Другой важной вехой его жизни было крестьянское восстание 1905 года. Клан Унгернов-Штернбергов потерял несколько имений, одно было сожжено дотла. Тогда в разуме молодого барона утвердился образ плебея: грубого и невежественного животного, дикого, ненавидящего всех и вся без причины. Кто же стоит за революциями, ломающими привычный ход вещей? Унгерн был твердо уверен, что во всем виноваты еврейские интеллектуалы, подстрекающие серые массы.
Закончив гимназию и поступив в кадетский корпус, барон увлекся эзотерикой и оккультизмом, много читал о буддизме, изучал западную философию и литературу, читал Данте, Достоевского и Ницше. Потом Унгерн увлекся астрологией и впоследствии все свои действия сверял со звездами.
Недоучившись год в кадетском корпусе, он пошел рядовым на русско-японскую войну, но в боевых действиях не участвовал, после чего поступил в Павловское пехотное училище. Наконец, в 1908 году он стал казачьим сотником и отправился на Дальний Восток, к рубежам Монголии.
Здесь семена сложившегося у него мировоззрения дали бурные всходы. Считая себя потомком крестоносцев и при этом буддистом в третьем поколении, он решил основать орден военных буддистов, который бы боролся с ползучим злом еврейской революции. В 1913 году Унгерн вышел в отставку и без особого успеха пытался примкнуть к войску странствующего монаха Джа-ламы, который в Монголии сражался с китайскими войсками. Начало Первой мировой он воспринял с большим энтузиазмом и ушел на фронт, а в 1917 году, после революции, примкнул к мятежу Корнилова.
После подавления восстания он опять отправился на Дальний Восток, где и попытался реализовать свою доктрину. Унгерн мечтал о крестовом походе против Запада, охваченного огнем мятежей, а помочь ему в этом должны были азиатские народы, не забывшие традиций, почитающие аристократию. Буддизм стал бы причиной «духовного обновления» Евразии, с опорой на Монголию и китайскую династию Цин. Целью барона, в конечном итоге, было основание новой империи Чингисхана — от Тихого Океана до Каспия.
Богдо-хану, впрочем, было наплевать на мировоззрение Унгерна. Он заботился о своей безопасности. Через пару дней после своего освобождения он уже писал письма в Пекин и Москву, выражая в каждом из них желание сотрудничать как с тем, так и с другим режимом, и заявлял, что Унгерн его похитил.
Барон недолго пробыл на своем посту. Красная армия наступала на Монголию, а ее разведчики и шпионы искали возможность подобраться к Унгерну. Силами Азиатской дивизии тот предпринял безнадежный поход к российской границе и потерпел поражение. В июле красноармейцы взяли Ургу, а 20 августа захватили и самого Унгерна, собиравшегося бежать в Тибет, и отвезли в Новониколаевск (нынешний Новосибирск).

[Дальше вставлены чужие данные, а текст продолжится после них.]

-- ==== Sys2Proof/Machine/Power.lean ====
section
/-!
DEFINITION. The power manager (ch 14): power states, rails, seats, PMBus, AVS, ADC, supply and thermal monitors, GPIO.
-/
namespace Sys2Proof.Machine

/-- A key of rail `r`. -/
def railK (r sub : Nat) : Nat := key 0x8100 r sub

/-- A key of seat `s`. -/
def seatK (s sub : Nat) : Nat := key 0x8200 s sub

/-- Change the power manager. -/
def Dev.modPwr (d : Dev) (f : Pwr → Pwr) : Dev := { d with pwr := f d.pwr }

/-- A rail. -/
def Dev.rail (d : Dev) (r : Nat) : Rail := (d.pwr.rails[r]?).getD {}

/-- Change a rail. -/
def Dev.modRail (d : Dev) (r : Nat) (f : Rail → Rail) : Dev := d.modPwr fun p => { p with rails := modifyAt f r p.rails }

/-- A rail's state: 0 off, 1 waiting, 2 on, 3 restarting, 4 failed. -/
def Dev.railSt (d : Dev) (r : Nat) : Nat := d.nat (railK r 0x0F)

/-- A seat. -/
def Dev.seat (d : Dev) (s : Nat) : Seat := (d.pwr.seats[s]?).getD {}

/-- Change a seat. -/
def Dev.modSeat (d : Dev) (s : Nat) (f : Seat → Seat) : Dev := d.modPwr fun p => { p with seats := modifyAt f s p.seats }

/-- Whether the power manager runs (Table 14.1). -/
def Dev.powered (d : Dev) : Bool := d.rst.stage = .up && d.pwr.st ≠ .hibernate && d.pwr.st ≠ .off

/-! ## PMBus (R810, R811) -/

/-- R810: a transaction with a rail, if it has an address: at the rate of 0x8000.10, with the rail's PEC. -/
def Dev.pmbus (d : Dev) (r : Nat) (cmd : Pmb) (data : List Byte) : Dev :=
  let a := d.nat (railK r 0x0A)
  if a = 0 then d else d.emit (.pmbus a (d.nat 0x8000_10 = 1) (d.flag (railK r 0x0D)) cmd data)

/-- R811: a voltage in mV as LINEAR16; one that does not fit 16 bits has no stated encoding. -/
def Dev.linear16 (d : Dev) (c : Ctx) (r mv : Nat) : Nat :=
  let n := roundDivN (mv * 2 ^ (d.int (railK r 0x0B)).natAbs) 1000
  if n < 65536 then n else Config.free c.seed 50 % 65536

/-- R811: READ_VOUT in mV; a value beyond the object's type is not stated. -/
def Dev.voutMv (d : Dev) (c : Ctx) (r raw : Nat) : Nat :=
  let n := roundDivN (raw * 1000) (2 ^ (d.int (railK r 0x0B)).natAbs)
  if n < 65536 then n else Config.free c.seed 51 % 65536

/-- R811: LINEAR11 in mA. -/
def linear11Ma (c : Ctx) (raw : Nat) : Int :=
  let m := (bits raw 0 11 : Int) - (if bit raw 10 then 2048 else 0)
  let e := bits raw 11 5
  let n := if e < 16 then m * 1000 * 2 ^ e else roundDiv (m * 1000) (2 ^ (32 - e))
  fitI32 c 52 n

/-! ## Seats (R807 to R809) -/

/-- SEATEN falls; the seat's state follows. -/
def Dev.seatOff (d : Dev) (s st : Nat) : Dev :=
  (d.modSeat s fun x => { x with en := false, blank := false, overT := none }).setN (seatK s 0x0A) st

/-- Every seat that is on and chosen is switched off and waits. -/
def Dev.seatsOff (d : Dev) (f : Nat → Bool) : Dev :=
  (upTo 8).foldl (fun d s => if (d.seat s).en && f s then d.seatOff s 1 else d) d

/-- R807: whether a seat waits and could rise now, the stagger apart. -/
def Dev.seatReady (d : Dev) (s : Nat) : Bool :=
  let r := d.nat (seatK s 2)
  d.flag (seatK s 1) && d.nat (seatK s 0x0A) = 1 && d.nat 0x8000_0C = 2 && (16 ≤ r || d.railSt r = 2)
    && !(d.isSafe && d.flag (seatK s 9)) && !(d.pwr.st = .standby && d.flag (seatK s 8))

/-- R828: the settings a seat's rise takes. -/
def Dev.seatSet (d : Dev) (s : Nat) : SeatSet :=
  { rail := d.nat (seatK s 2), chan := d.nat (seatK s 3), lim := d.int (seatK s 4), trip := d.nat (seatK s 5)
    blank := d.nat (seatK s 6), retry := d.nat (seatK s 7), sbOff := d.flag (seatK s 8), safeOff := d.flag (seatK s 9) }

/-- SEATEN_RISE (R807): the lowest waiting seat, the stagger after the last rise. -/
def execSeatenRise (dt n : Nat) (s : State) : Host.Outcome State Fault Refusal :=
  s.actOn (n < 8) dt fun c d =>
    let apart : Bool := match d.pwr.lastRise with
      | some t => decide (t + d.nat 0x8000_12 * 400000 ≤ c.t)
      | none => true
    if d.powered && d.seatReady n && apart && !((upTo n).any d.seatReady) then
      let set := d.seatSet n
      ((d.modSeat n fun x => { x with en := true, set := set, blank := true, riseT := c.t, overT := none }).setN (seatK n 0x0A) 2).modPwr
        fun p => { p with lastRise := some c.t }
    else d

/-- INRUSH_BLANKING_END (R808): the blanking time after the rise; a retry that has got so far has succeeded (R25). -/
def execInrushBlankingEnd (dt n : Nat) (s : State) : Host.Outcome State Fault Refusal :=
  s.actOn (n < 8) dt fun c d =>
    let x := d.seat n
    if x.en && x.blank && decide (x.riseT + x.set.blank * 400000 ≤ c.t) then (if x.again then d.transient else d).modSeat n fun x => { x with blank := false } else d

/-- SEAT_FAULT (R808, R838): the current has been above the limit for the trip time. -/
def execSeatFault (dt n : Nat) (s : State) : Host.Outcome State Fault Refusal :=
  s.actOn (n < 8) dt fun c d =>
    let x := d.seat n
    let due : Bool := match x.overT with
      | some t => decide (t + x.set.trip * 400 ≤ c.t)
      | none => false
    if x.en && !x.blank && due then
      let lasting := x.again && decide (c.t ≤ x.riseT + 4000000000)
      (((d.seatOff n (if lasting then 4 else 3)).inc (seatK n 0x0C)).modSeat n fun x => { x with again := false, tripT := c.t }).raise c 85
        (n + b2n lasting * 256)
    else d

/-- RETRY_DELAY_END (R838): the retry delay after the trip, the seat waits to be switched on again. -/
def execRetryDelayEnd (dt n : Nat) (s : State) : Host.Outcome State Fault Refusal :=
  s.actOn (n < 8) dt fun c d =>
    let x := d.seat n
    if d.nat (seatK n 0x0A) = 3 && decide (x.tripT + x.set.retry * 400000 ≤ c.t) then (d.setN (seatK n 0x0A) 1).modSeat n fun x => { x with again := true } else d

/-! ## Rail sequences (R803, R804) -/

/-- The rails a power-up raises at a step. -/
def Dev.ups (d : Dev) (k : Nat) : List Nat :=
  (upTo 16).filter fun r => d.flag (railK r 1) && d.nat (railK r 0x0E) = 0 && d.nat (railK r 2) = k && d.railSt r ≠ 4

/-- The rails that the running power-down lowers at a step. -/
def Dev.downs (d : Dev) (k : Nat) : List Nat :=
  (upTo 16).filter fun r => (d.rail r).pen && d.nat (railK r 2) = k &&
    match d.pwr.seq with
    | .standby => d.flag (railK r 8)
    | .hibernate => d.flag (railK r 9)
    | .fault => d.pwr.faults.contains r || decide (d.pwr.low < k)
    | .takeOver => !(d.flag (railK r 1) && d.nat (railK r 0x0E) = 0)
    | _ => true

/-- R804, R809: a rail's PEN falls, OPERATION 0x00, and the seats on it wait. -/
def Dev.railDown (d : Dev) (r st : Nat) : Dev :=
  let d := ((d.modRail r fun x => { x with pen := false, pg := false }).setN (railK r 0x0F) st).pmbus r .operation [0x00#8]
  d.seatsOff fun s => (d.seat s).set.rail = r

/-- R803: a rail's PMBus writes, then its PEN; with PG mode 0 it is on at once. -/
def Dev.railUp (d : Dev) (c : Ctx) (r : Nat) : Dev :=
  if (d.rail r).pen then d
  else
    let mv := d.nat (railK r 0x0C)
    let d := if mv = 0 then d else d.pmbus r .voutCommand (le 2 (d.linear16 c r mv))
    let free := d.nat (railK r 6) = 0
    let st := if free then 2 else if d.railSt r = 3 then 3 else 1
    ((d.pmbus r .operation [0x80#8]).modRail r fun x => { x with pen := true, pg := free }).setN (railK r 0x0F) st

/-- The largest of a delay in µs (`.03` on, `.04` off) among rails, in ticks. -/
def Dev.railDelay (d : Dev) (sub : Nat) (rs : List Nat) : Nat := (rs.map fun r => 400 * d.nat (railK r sub)).foldl max 0

/-- R803: a step whose every rail is on waits its on delay. -/
def Dev.stepOn (d : Dev) (c : Ctx) : Dev :=
  if (d.ups d.pwr.step).all fun r => d.railSt r = 2 then
    let due := c.t + d.railDelay 3 (d.ups d.pwr.step)
    (if d.pwr.retried then d.transient else d).modPwr fun p => { p with wait := .onDelay, dueT := due }
  else d.modPwr fun p => { p with wait := .pg }

/-- R797, steps 5 and 6: the video blocks start, every enabled slot is identified again (R614), and auto-run may act. -/
def Dev.videoWake (d : Dev) (c : Ctx) : Dev :=
  let d := (d.modPwr fun p => { p with waking := false }).videoStart c
  let d := [0, 1].foldl (fun d s => if d.slotSt s = 0 || d.slotSt s = 5 then d else d.startIdent c s) d
  { d with rst := { d.rst with autorun := true } }

/-- A rail sequence has ended with 0x8000.0C at `st`; the video blocks that waited for it start. -/
def Dev.seqEnd (d : Dev) (c : Ctx) (st : Nat) : Dev :=
  let d := (d.setN 0x8000_0C st).modPwr fun p => { p with seq := .none, wait := .none, restarting := none, faults := [] }
  if d.pwr.waking then d.videoWake c else d

/-- R803: the power-up goes on with the first used step from `k` on. -/
def Dev.rise (d : Dev) (c : Ctx) (k : Nat) : Dev :=
  match (upTo 16).find? fun j => k ≤ j && !(d.ups j).isEmpty with
  | some j => (((d.ups j).foldl (fun d r => d.railUp c r) d).modPwr fun p => { p with step := j, waitT := c.t }).stepOn c
  | none => d.seqEnd c 2

/-- R805: a power-up from a step on. -/
def Dev.powerUp (d : Dev) (c : Ctx) (k : Nat) : Dev :=
  ((d.setN 0x8000_0C 1).modPwr fun p => { p with seq := .up, retried := false, faults := [] }).rise c k

/-- Table 2.2: the root PLL and every domain clock off. -/
def Dev.clocksOff (d : Dev) : Dev :=
  { ((d.setN 0x2000_01 0).setN 0x2000_02 0) with clk := { d.clk with tb := false } }

/-- HIBERNATE is reached: only AON runs; a wake latched during entry acts at once (R795, R831), the slow ticks then
coming with the start of the root PLL (R163). -/
def Dev.hibernated (d : Dev) : Dev :=
  let src := d.pwr.latched
  let d := (d.clocksOff).modPwr fun p => { p with st := .hibernate, seq := .none, wait := .none, latched := 0, hib := false }
  if src = 0 then d else (d.setN 0x8000_09 src).wantReset 4

/-- R136: the lock time of a root PLL start that no command reports: at most 200 µs, otherwise free. -/
def pllTime (c : Ctx) : Nat := Config.free c.seed 54 % 201

/-- R797: the STANDBY wake, by sources `src`, the root PLL locking in `us`: the core resumes, the rails that were switched
off are sequenced up, and then the video blocks start. -/
def Dev.standbyWake (d : Dev) (c : Ctx) (src us : Nat) : Dev :=
  let d := (d.modPwr fun p => { p with st := .run, latched := 0, seq := .none, wait := .none, waking := true }).rootLocked c us
  let d := ((d.setN 0x8000_09 src).trcWake c 1).raise c 82 0
  let off := if d.nat 0x8000_0C = 2 then (upTo 16).find? fun k => (d.ups k).any fun r => !(d.rail r).pen else none
  match off with
  | some k => d.powerUp c k
  | none => d.videoWake c

/-- A power-down has no rail left: what follows, but for the HIBERNATE steps. -/
def Dev.fallEnd (d : Dev) (c : Ctx) : Dev :=
  let k := d.pwr.seq
  let d := d.modPwr fun p => { p with seq := .none, wait := .none }
  match k with
  | .down => d.seqEnd c 0
  | .failed => d.seqEnd c 4
  | .standby => if d.pwr.latched ≠ 0 then d.standbyWake c d.pwr.latched (pllTime c) else d
  | .hibernate => d.hibernated
  | .fault => if (upTo 16).any fun r => d.railSt r = 3 then d.powerUp c d.pwr.low else d.seqEnd c 2
  | .takeOver => if d.flag 0x8000_0B then d.powerUp c 0 else d.seqEnd c 0
  | _ => d

/-- R804: the power-down goes on with the highest step, at most the present one, that has a rail to lower. -/
def Dev.fall1 (d : Dev) (c : Ctx) : Dev :=
  match ((upTo (d.pwr.step + 1)).reverse).find? fun k => !(d.downs k).isEmpty with
  | some k =>
    let st := if d.pwr.seq = .fault then 1 else 0
    let due := c.t + d.railDelay 4 (d.downs k)
    let d := (d.downs k).foldl (fun d r => d.railDown r (if d.railSt r = 3 || d.railSt r = 4 then d.railSt r else st)) d
    d.modPwr fun p => { p with step := k, wait := .offDelay, dueT := due }
  | none => d.fallEnd c

/-- R795: HIBERNATE goes on from the end of the STANDBY rails: every seat, then the rails off in HIBERNATE. -/
def Dev.fall (d : Dev) (c : Ctx) : Dev :=
  let none' := ((upTo (d.pwr.step + 1)).all fun k => (d.downs k).isEmpty)
  if d.pwr.seq = .standby && d.pwr.hib && none' then
    ((d.seatsOff fun _ => true).modPwr fun p => { p with seq := .hibernate, step := 15 }).fall1 c
  else d.fall1 c

/-- A power-down of a kind starts. -/
def Dev.startFall (d : Dev) (c : Ctx) (k : SeqKind) (low : Nat) : Dev :=
  (d.modPwr fun p => { p with seq := k, step := 15, low := low, retried := false }).fall c

/-- R805: a power-down: the seats first. -/
def Dev.powerDown (d : Dev) (c : Ctx) : Dev := (((d.seatsOff fun _ => true).setN 0x8000_0C 3).startFall c .down 0)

На допросах барон, согласно протоколам, рассказывал, что монгольский халат он носил для того, чтобы его издалека видели войска, а также о том, что Богдо-хан любит шампанское. 15 сентября 1921 года Унгерна судили и в тот же вечер расстреляли.
В статье использована информация из книги Джеймса Палмера «Белый кровавый барон» (James Palmer. «The Bloody White Baron»).